**Saved data entries**.

=-=-=-=-=

-- ==== Sys2Proof/Machine/Lines.lean ====
section
/-! DEFINITION. The line path: Reed-Solomon check bytes (R150, R206), line codes (R197 to R199), encryption and
tags (R203 to R205), the read path (R207 to R210), and manifests (R150 to R152). -/

namespace Sys2Proof.Machine

/-! ### GF(2^8) and Reed-Solomon (R206) -/

/-- Multiplication by x modulo x^8 + x^4 + x^3 + x^2 + 1. -/
def xtime (a : Nat) : Nat := if 256 ≤ 2 * a then (2 * a) ^^^ 0x11D else 2 * a

/-- Product in GF(2^8), over the low eight bits of `b`. -/
def gmulN : Nat → Nat → Nat → Nat → Nat
  | 0, _, _, acc => acc
  | n + 1, a, b, acc => gmulN n (xtime a) (b / 2) (if b % 2 = 1 then acc ^^^ a else acc)
def gmul (a b : Nat) : Nat := gmulN 8 a b 0

/-- α^n. -/
def gexp : Nat → Nat
  | 0 => 1
  | n + 1 => xtime (gexp n)

/-- The inverse a^254 by squaring. -/
def ginv (a : Nat) : Nat :=
  let a2 := gmul a a
  let a4 := gmul a2 a2
  let a8 := gmul a4 a4
  let a16 := gmul a8 a8
  let a32 := gmul a16 a16
  let a64 := gmul a32 a32
  let a128 := gmul a64 a64
  gmul a128 (gmul a64 (gmul a32 (gmul a16 (gmul a8 (gmul a4 a2)))))

/-- Sum of polynomials, constant term first. -/
def padd : List Nat → List Nat → List Nat
  | [], b => b
  | a, [] => a
  | x :: a, y :: b => (x ^^^ y) :: padd a b

/-- Product by a constant, and the value at a point, constant term first. -/
def pscale (c : Nat) (p : List Nat) : List Nat := p.map (gmul c)
def peval (p : List Nat) (x : Nat) : Nat := p.foldr (fun a acc => a ^^^ gmul x acc) 0

/-- Product of polynomials. -/
def pmul : List Nat → List Nat → List Nat
  | [], _ => []
  | a :: as, b => padd (pscale a b) (0 :: pmul as b)

/-- The generator with roots α^0 to α^(n−1), constant term first. -/
def rsGen : Nat → List Nat
  | 0 => [1]
  | n + 1 => pmul (rsGen n) [gexp n, 1]

/-- `n` check bytes of a sequence whose first byte is the highest coefficient. -/
def rsCheck (n : Nat) (data : List Nat) : List Nat :=
  let g := (rsGen n).dropLast.reverse
  data.foldl (fun r d =>
    let fb := d ^^^ r.headD 0
    ((r.drop 1) ++ [0]).zipWith (fun a c => a ^^^ gmul fb c) g) (List.replicate n 0)

/-- Syndromes S_0 to S_(n−1) of a codeword. -/
def syndromes (n : Nat) (cw : List Nat) : List Nat :=
  (List.range n).map (fun j => cw.foldl (fun acc c => gmul acc (gexp j) ^^^ c) 0)

/-- Berlekamp's recursion over the syndromes: locator, previous locator, length, shift, previous discrepancy. -/
def berlekamp (syn : List Nat) : Nat → Nat → List Nat → List Nat → Nat → Nat → Nat → List Nat × Nat
  | 0, _, c, _, len, _, _ => (c, len)
  | k + 1, i, c, b, len, m, bd =>
    let disc := (List.range len).foldl
      (fun acc q => acc ^^^ gmul (nthD 0 c (q + 1)) (nthD 0 syn (i - 1 - q))) (nthD 0 syn i)
    if disc = 0 then berlekamp syn k (i + 1) c b len (m + 1) bd
    else
      let c' := padd c (List.replicate m 0 ++ pscale (gmul disc (ginv bd)) b)
      if 2 * len ≤ i then berlekamp syn k (i + 1) c' c (i + 1 - len) 1 disc
      else berlekamp syn k (i + 1) c' b len (m + 1) bd

/-- The formal derivative of a polynomial over GF(2^8). -/
def pderiv (p : List Nat) : List Nat := (p.drop 1).mapIdx (fun i a => if i % 2 = 0 then a else 0)

/-- A codeword with up to three byte errors corrected, and how many there were; none where it cannot. -/
def rsDecode (n : Nat) (cw : List Nat) : Option (List Nat × Nat) :=
  let syn := syndromes n cw
  if syn.all (· == 0) then some (cw, 0)
  else
    let (loc, len) := berlekamp syn n 0 [1] [1] 0 1 1
    let sz := cw.length
    let omega := (pmul syn loc).take n
    let der := pderiv loc
    let at_ (p : Nat) : Nat := gexp ((255 - (sz - 1 - p) % 255) % 255)
    let bad := (List.range sz).filter (fun p => peval loc (at_ p) == 0)
    if len ≤ 3 ∧ bad.length = len then
      let fixed := cw.mapIdx (fun p c =>
        if bad.contains p then
          let y := at_ p
          c ^^^ gmul (ginv y) (gmul (peval omega y) (ginv (peval der y)))
        else c)
      if (syndromes n fixed).all (· == 0) then some (fixed, len) else none
    else none

/-! ### Geometry of a payload (R149) -/

/-- The geometry of an object's berths: format, KV heads, head dimension, positions per berth. -/
structure Geo where
  fmt : Nat
  nkv : Nat
  d : Nat
  p : Nat
deriving DecidableEq, Repr

/-- Bytes of one key or value, and of one position record. -/
def Geo.e (g : Geo) : Nat := match g.fmt with | 0 => g.d / 2 + g.d / 32 | 1 => g.d + g.d / 32 | _ => 2 * g.d
def Geo.rp (g : Geo) : Nat := 2 * g.nkv * g.e

/-- The geometry of an object. -/
def Obj.geo (o : Obj) : Geo := ⟨o.fmt, o.nkv, o.d, o.p⟩

/-- Element code `i` and its block's scale code of the key or value stored from offset `o`. -/
def Geo.code (g : Geo) (b : List Byte) (o i : Nat) : Nat × Nat :=
  match g.fmt with
  | 0 => let x := (nthD 0 b (o + i / 2)).toNat
    (if i % 2 = 0 then x % 16 else x / 16, (nthD 0 b (o + g.d / 2 + i / 32)).toNat)
  | 1 => ((nthD 0 b (o + i)).toNat, (nthD 0 b (o + g.d + i / 32)).toNat)
  | _ => ((nthD 0 b (o + 2 * i)).toNat + 256 * (nthD 0 b (o + 2 * i + 1)).toNat, 0)

/-- Payload offset of the key of a head at a position, or of its value. -/
def Geo.off (g : Geo) (j h : Nat) (val : Bool) : Nat := j * g.rp + 2 * h * g.e + (if val then g.e else 0)

/-- The decoded elements of a key or value. -/
def Geo.vec (g : Geo) (b : List Byte) (j h : Nat) (val : Bool) : List Num :=
  (List.range g.d).map (fun i => let c := g.code b (g.off j h val) i; elemNum g.fmt c.1 c.2)

/-! ### Line codes (R197 to R199) -/

/-- Whether a payload offset starts an element DELTA4 codes (R198). -/
def Geo.elemAt (g : Geo) (o : Nat) : Bool :=
  match g.fmt with
  | 1 => decide (o < g.p * g.rp) && decide (o % g.e < g.d)
  | 2 => decide (o < g.p * g.rp) && decide (o % 2 = 0)
  | _ => false

/-- Offsets of the elements of line `i`. -/
def Geo.elems (g : Geo) (i : Nat) : List Nat := ((List.range 256).map (256 * i + ·)).filter g.elemAt

/-- The element code at an offset, its order value, and the code of an order value (R198). -/
def Geo.elemCode (g : Geo) (b : List Byte) (o : Nat) : Nat :=
  if g.fmt = 1 then (nthD 0 b o).toNat else (nthD 0 b o).toNat + 256 * (nthD 0 b (o + 1)).toNat
def Geo.half (g : Geo) : Nat := if g.fmt = 1 then 128 else 2 ^ 15
def Geo.ord (g : Geo) (x : Nat) : Int := if x < g.half then x else -((x - g.half : Nat) : Int)
def Geo.unord (g : Geo) (x : Int) : Nat := if 0 ≤ x then x.toNat % g.half else g.half + (-x).toNat % g.half

/-- A NaN, an infinity or a negative zero. -/
def Geo.special (g : Geo) (x : Nat) : Bool :=
  x = g.half || (if g.fmt = 1 then x % 128 = 127 else x / 128 % 256 = 255)

/-- Offset of the scale byte of an MXFP8 element. -/
def Geo.scaleOff (g : Geo) (o : Nat) : Nat := o / g.e * g.e + g.d + o % g.e / 32

/-- The 4-bit residuals of a line under DELTA4 with their SHIFT, or none where R198 does not allow the code. -/
def delta4 (g : Geo) (pay base : List Byte) (i : Nat) : Option (Int × List Nat) :=
  if g.fmt = 0 then none
  else
    let es := g.elems i
    let inElem (o : Nat) : Bool := if g.fmt = 1 then es.contains o else es.contains (o - o % 2)
    let rest := (List.range 256).all (fun b => inElem (256 * i + b) || nthD 0 pay (256 * i + b) == nthD 0 base (256 * i + b))
    let scales := g.fmt != 1 || es.all (fun o => nthD 0 pay (g.scaleOff o) == nthD 0 base (g.scaleOff o))
    let clean := es.all (fun o => !g.special (g.elemCode pay o) && !g.special (g.elemCode base o))
    let ds := es.map (fun o => g.ord (g.elemCode pay o) - g.ord (g.elemCode base o))
    match ds.max?, ds.min? with
    | some hi, some lo =>
      let a := hi - 7
      let b := lo + 8
      let sh := if 0 < a then a else if b < 0 then b else 0
      if rest && scales && clean && decide (hi - lo ≤ 15) && decide (-128 ≤ sh) && decide (sh ≤ 127) then
        some (sh, ds.map (fun x => ((x - sh) % 16).toNat))
      else none
    | _, _ => none

/-- Nibbles packed two to a byte, low nibble first, padded to `n` bytes. -/
def packNibbles : List Nat → List Byte
  | [] => []
  | [a] => [BitVec.ofNat 8 a]
  | a :: b :: t => BitVec.ofNat 8 (a + 16 * b) :: packNibbles t

/-- Stored length of a DELTA4 line in units of 16 bytes (R197). -/
def Geo.deltaLen (g : Geo) (i : Nat) : Nat := ceilDiv (g.elems i).length 32

/-- The code, SHIFT and stored form a line is written with: the first that applies of ZERO, SAME, DELTA4, EXACT. -/
def codeLine (g : Geo) (pay : List Byte) (base : Option (List Byte)) (i : Nat) : Nat × Int × List Byte :=
  let plain := bytesAt pay (256 * i) 256
  if plain.all (· == 0) then (2, 0, [])
  else
    match base with
    | none => (0, 0, plain)
    | some b =>
      if plain = bytesAt b (256 * i) 256 then (1, 0, [])
      else
        match delta4 g pay b i with
        | some (sh, ns) => (3, sh, padTo 0 (16 * g.deltaLen i) (packNibbles ns))
        | none => (0, 0, plain)

/-- A line expanded from its stored form (R197, R198). -/
def expandLine (g : Geo) (i lcode : Nat) (sh : Int) (stored base : List Byte) : List Byte :=
  match lcode with
  | 0 => padTo 0 256 stored
  | 1 => base
  | 2 => List.replicate 256 0
  | _ =>
    let es := g.elems i
    (es.zipIdx).foldl (fun line (o, k) =>
      let nib := (nthD 0 stored (k / 2)).toNat / (if k % 2 = 0 then 1 else 16) % 16
      let n : Int := if nib < 8 then nib else (nib : Int) - 16
      let x := g.unord (g.ord (if g.fmt = 1 then (nthD 0 base (o % 256)).toNat
        else (nthD 0 base (o % 256)).toNat + 256 * (nthD 0 base (o % 256 + 1)).toNat) + sh + n)
      if g.fmt = 1 then setNth line (o % 256) (BitVec.ofNat 8 x)
      else setNth (setNth line (o % 256) (BitVec.ofNat 8 x)) (o % 256 + 1) (BitVec.ofNat 8 (x / 256))) base

/-! ### Encryption, tag and check bits (R204 to R206) -/

/-- The tweak of a line or manifest (R204). -/
def tweak (k : BerthKey) (line ver : Nat) (man : Bool) : BitVec 128 :=
  BitVec.ofNat 128 (k.object % 2 ^ 32 + k.layer % 2 ^ 16 * 2 ^ 32 + k.berth % 2 ^ 25 * 2 ^ 48 + line % 256 * 2 ^ 73
    + ver % 2 ^ 16 * 2 ^ 81 + (if man then 2 ^ 97 else 0))

/-- Encryption and decryption of one data unit. -/
def xtsEnc (key : BitVec 256) (tw : BitVec 128) (b : List Byte) : List Byte :=
  List.ofFn (Config.xts key tw b.length (fun i => nthD 0 b i))
def xtsDec (key : BitVec 256) (tw : BitVec 128) (b : List Byte) : List Byte :=
  List.ofFn ((Config.xts key tw b.length).symm (fun i => nthD 0 b i))

/-- Side-record bytes 0 to 3 of a line. -/
def sideHead (l : StoredLine) (poison : Bool) : List Byte :=
  leBytes 4 (l.lcode % 4 + l.len % 32 * 4 + (if poison then 128 else 0) + (l.shift % 256).toNat * 256
    + l.ver % 2 ^ 16 * 2 ^ 16)

/-- The tag of a line (R205). -/
def tagOf (key : BitVec 256) (k : BerthKey) (i : Nat) (l : StoredLine) : W64 :=
  Config.lineTag key (leBytes 16 (tweak k i l.ver false).toNat ++ sideHead l false ++ l.bytes)

/-- Every second byte of a sequence. -/
def evens : List Nat → List Nat
  | [] => []
  | [a] => [a]
  | a :: _ :: t => a :: evens t

/-- The protected sequence of a line: side-record bytes 0 to 11 and the stored bytes (R206). -/
def protSeq (l : StoredLine) : List Nat :=
  (sideHead l l.poison ++ leBytes 8 l.tag.toNat ++ l.bytes).map (·.toNat)

/-- A line with its check bytes computed afresh. -/
def withCheck (l : StoredLine) : StoredLine :=
  let q := protSeq l
  { l with check0 := (rsCheck 6 (evens q)).map (BitVec.ofNat 8),
           check1 := (rsCheck 6 (evens (q.drop 1))).map (BitVec.ofNat 8) }

/-- A line written: coded, encrypted, tagged and protected, in that order (R203). -/
def sealLine (key : BitVec 256) (g : Geo) (k : BerthKey) (pay : List Byte) (base : Option (List Byte)) (i ver : Nat) :
    StoredLine :=
  let (c, sh, st) := codeLine g pay base i
  let ct := if st.isEmpty then [] else xtsEnc key (tweak k i ver false) st
  let l : StoredLine :=
    { lcode := c
      len := st.length / 16
      poison := false
      shift := sh
      ver := ver % 65536
      tag := 0
      check0 := []
      check1 := []
      bytes := ct }
  withCheck { l with tag := tagOf key k i l }

/-! ### The read path (R207) -/

/-- Why a line fails (R207). -/
inductive LineFail where
  | uncorrectable | poisoned | tagFail | retired | baseFail
deriving DecidableEq, Repr

/-- A line read: as corrected, bytes corrected in its worse codeword, plaintext or failure. -/
structure LineRead where
  line : StoredLine
  worst : Nat := 0
  res : Except LineFail (List Byte)

/-- Bytes interleaved from two sequences. -/
def interleave : List Nat → List Nat → List Nat
  | [], b => b
  | a, [] => a
  | x :: a, y :: b => x :: y :: interleave a b

/-- A line rebuilt from the protected sequence and its check bytes. -/
def lineOfSeq (q : List Nat) (c0 c1 : List Nat) : StoredLine :=
  let h := leNat ((q.take 4).map (BitVec.ofNat 8))
  { lcode := h % 4, len := h / 4 % 32, poison := h / 128 % 2 == 1, shift := sext 8 (h / 256), ver := h / 2 ^ 16 % 2 ^ 16,
    tag := BitVec.ofNat 64 (leNat (((q.drop 4).take 8).map (BitVec.ofNat 8))),
    bytes := (q.drop 12).map (BitVec.ofNat 8), check0 := c0.map (BitVec.ofNat 8), check1 := c1.map (BitVec.ofNat 8) }

/-- Steps 1 and 2: both codewords decoded; the corrected line and the larger number of corrections. -/
def correctLine (l : StoredLine) : Option (StoredLine × Nat) :=
  let q := protSeq l
  let d0 := evens q
  let d1 := evens (q.drop 1)
  match rsDecode 6 (d0 ++ l.check0.map (·.toNat)), rsDecode 6 (d1 ++ l.check1.map (·.toNat)) with
  | some (a, m), some (b, n) =>
    if m = 0 ∧ n = 0 then some (l, 0)
    else some (lineOfSeq (interleave (a.take d0.length) (b.take d1.length)) (a.drop d0.length) (b.drop d1.length), max m n)
  | _, _ => none

/-- Consistency of a side record (R202). -/
def lineConsistent (g : Geo) (i : Nat) (l : StoredLine) : Bool :=
  (match l.lcode with
   | 0 => l.len = 16 | 1 => l.len = 0 | 2 => l.len = 0 | _ => l.len = g.deltaLen i)
    && (l.lcode = 3 || l.shift = 0)

/-- Steps 1 to 8 of the read path. `base i` is the base berth's line i where there is one, read the same way. -/
def readLine (active : Bool) (key : BitVec 256) (g : Geo) (k : BerthKey) (base : Nat → Option (List Byte)) (i : Nat)
    (l : StoredLine) : LineRead :=
  if !active then { line := l, res := .error .retired }
  else
    match correctLine l with
    | none => { line := l, res := .error .uncorrectable }
    | some (c, n) =>
      if c.poison then { line := c, worst := n, res := .error .poisoned }
      else if !lineConsistent g i c || c.tag != tagOf key k i c then { line := c, worst := n, res := .error .tagFail }
      else
        let st := if c.bytes.isEmpty then [] else xtsDec key (tweak k i c.ver false) c.bytes
        if c.lcode = 1 ∨ c.lcode = 3 then
          match base i with
          | some b => { line := c, worst := n, res := .ok (expandLine g i c.lcode c.shift st b) }
          | none => { line := c, worst := n, res := .error .baseFail }
        else { line := c, worst := n, res := .ok (expandLine g i c.lcode c.shift st []) }

/-- A line poisoned: POISON set, every other field kept, check bytes over the bytes as read (R210). -/
def poisonLine (l : StoredLine) : StoredLine := withCheck { l with poison := true }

=-=-=-=-=

**What you have to do**. Reproduce only the lines above spanning from the line containing "hi, some lo =>" through the line containing "[BitVec.ofNat 8 a]", word for word.

**Output of the task**.
    | some hi, some lo =>
      let a := hi - 7
      let b := lo + 8
      let sh := if 0 < a then a else if b < 0 then b else 0
      if rest && scales && clean && decide (hi - lo ≤ 15) && decide (-128 ≤ sh) && decide (sh ≤ 127) then
        some (sh, ds.map (fun x => ((x - sh) % 16).toNat))
      else none
    | _, _ => none

/-- Nibbles packed two to a byte, low nibble first, padded to `n` bytes. -/
def packNibbles : List Nat → List Byte
  | [] => []
  | [a] => [BitVec.ofNat 8 a]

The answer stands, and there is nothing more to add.